**EXERCISE BRIEF:**
Within the records below is a range that opens at the line with "match s.nextDue h with" and closes at the line with "if lost then". Return that range word for word, both ends included, and only that range.

[Excerpts from a dataset]
------------------------------------------------

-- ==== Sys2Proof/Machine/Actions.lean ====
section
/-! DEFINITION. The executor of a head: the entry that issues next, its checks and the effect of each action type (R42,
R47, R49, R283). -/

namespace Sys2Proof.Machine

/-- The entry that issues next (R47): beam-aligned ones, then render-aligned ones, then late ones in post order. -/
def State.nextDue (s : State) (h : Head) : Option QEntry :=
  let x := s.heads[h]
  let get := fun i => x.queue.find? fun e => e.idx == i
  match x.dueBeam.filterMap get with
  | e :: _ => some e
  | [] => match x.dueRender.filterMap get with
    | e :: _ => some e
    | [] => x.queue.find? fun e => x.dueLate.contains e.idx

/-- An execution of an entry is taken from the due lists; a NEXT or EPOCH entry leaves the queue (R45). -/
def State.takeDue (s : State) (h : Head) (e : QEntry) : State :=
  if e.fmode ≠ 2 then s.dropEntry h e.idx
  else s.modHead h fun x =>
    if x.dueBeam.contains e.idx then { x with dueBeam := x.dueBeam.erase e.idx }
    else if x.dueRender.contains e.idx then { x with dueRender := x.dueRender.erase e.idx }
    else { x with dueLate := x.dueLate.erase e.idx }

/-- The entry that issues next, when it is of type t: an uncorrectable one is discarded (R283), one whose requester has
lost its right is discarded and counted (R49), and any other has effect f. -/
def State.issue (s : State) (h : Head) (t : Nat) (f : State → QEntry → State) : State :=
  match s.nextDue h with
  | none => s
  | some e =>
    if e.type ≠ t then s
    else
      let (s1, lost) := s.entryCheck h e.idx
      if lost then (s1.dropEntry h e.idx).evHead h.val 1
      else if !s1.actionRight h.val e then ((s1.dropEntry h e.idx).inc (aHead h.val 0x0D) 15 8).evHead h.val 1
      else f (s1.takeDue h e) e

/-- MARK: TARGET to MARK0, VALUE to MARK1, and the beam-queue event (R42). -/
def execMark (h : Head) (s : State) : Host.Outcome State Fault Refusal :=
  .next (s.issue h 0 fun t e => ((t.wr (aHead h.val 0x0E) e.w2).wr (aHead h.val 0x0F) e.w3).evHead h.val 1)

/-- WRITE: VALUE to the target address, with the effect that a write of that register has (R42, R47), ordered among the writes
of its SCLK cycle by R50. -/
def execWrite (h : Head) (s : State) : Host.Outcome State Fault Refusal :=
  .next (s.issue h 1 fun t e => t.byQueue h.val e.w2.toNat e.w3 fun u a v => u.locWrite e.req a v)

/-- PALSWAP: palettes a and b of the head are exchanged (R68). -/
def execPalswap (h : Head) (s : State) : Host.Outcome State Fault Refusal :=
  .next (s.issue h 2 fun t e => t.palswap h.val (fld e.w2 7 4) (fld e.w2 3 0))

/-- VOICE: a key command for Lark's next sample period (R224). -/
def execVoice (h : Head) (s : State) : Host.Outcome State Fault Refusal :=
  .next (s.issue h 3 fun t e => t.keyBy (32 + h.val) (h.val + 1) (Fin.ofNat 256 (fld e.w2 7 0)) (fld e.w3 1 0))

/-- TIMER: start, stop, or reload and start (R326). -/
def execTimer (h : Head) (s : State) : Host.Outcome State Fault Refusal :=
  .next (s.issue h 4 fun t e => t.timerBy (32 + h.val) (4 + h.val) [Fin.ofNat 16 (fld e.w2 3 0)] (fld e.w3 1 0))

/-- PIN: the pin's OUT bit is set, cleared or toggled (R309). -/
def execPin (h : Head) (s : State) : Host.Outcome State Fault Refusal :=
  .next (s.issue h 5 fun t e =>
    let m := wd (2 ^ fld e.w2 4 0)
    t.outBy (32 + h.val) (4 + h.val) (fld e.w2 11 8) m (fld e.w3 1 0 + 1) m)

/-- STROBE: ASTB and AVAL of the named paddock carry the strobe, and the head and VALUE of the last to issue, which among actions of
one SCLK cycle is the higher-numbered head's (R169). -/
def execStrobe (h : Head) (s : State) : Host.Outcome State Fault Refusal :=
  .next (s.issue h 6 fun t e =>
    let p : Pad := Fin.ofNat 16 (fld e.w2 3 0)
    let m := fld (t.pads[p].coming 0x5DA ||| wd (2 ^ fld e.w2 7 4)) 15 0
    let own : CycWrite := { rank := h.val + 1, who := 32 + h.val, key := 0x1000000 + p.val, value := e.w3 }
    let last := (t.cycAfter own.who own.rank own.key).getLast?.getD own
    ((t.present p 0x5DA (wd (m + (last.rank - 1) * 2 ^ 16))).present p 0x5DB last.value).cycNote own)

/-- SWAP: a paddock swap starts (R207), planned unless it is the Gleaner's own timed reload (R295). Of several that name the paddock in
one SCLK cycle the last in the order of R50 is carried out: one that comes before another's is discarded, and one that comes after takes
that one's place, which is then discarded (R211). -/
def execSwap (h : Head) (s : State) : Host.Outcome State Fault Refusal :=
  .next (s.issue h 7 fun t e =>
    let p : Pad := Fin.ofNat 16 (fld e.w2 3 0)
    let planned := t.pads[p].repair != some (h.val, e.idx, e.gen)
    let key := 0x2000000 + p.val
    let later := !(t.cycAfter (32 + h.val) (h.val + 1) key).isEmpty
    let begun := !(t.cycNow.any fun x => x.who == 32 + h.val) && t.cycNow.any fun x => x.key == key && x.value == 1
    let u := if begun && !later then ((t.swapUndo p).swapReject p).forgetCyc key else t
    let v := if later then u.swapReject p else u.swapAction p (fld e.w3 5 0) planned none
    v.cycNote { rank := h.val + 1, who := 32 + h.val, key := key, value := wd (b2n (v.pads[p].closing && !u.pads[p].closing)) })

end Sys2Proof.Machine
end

------------------------------------------------

**YOUR SOLUTION:**
  match s.nextDue h with
  | none => s
  | some e =>
    if e.type ≠ t then s
    else
      let (s1, lost) := s.entryCheck h e.idx
      if lost then (s1.dropEntry h e.idx).evHead h.val 1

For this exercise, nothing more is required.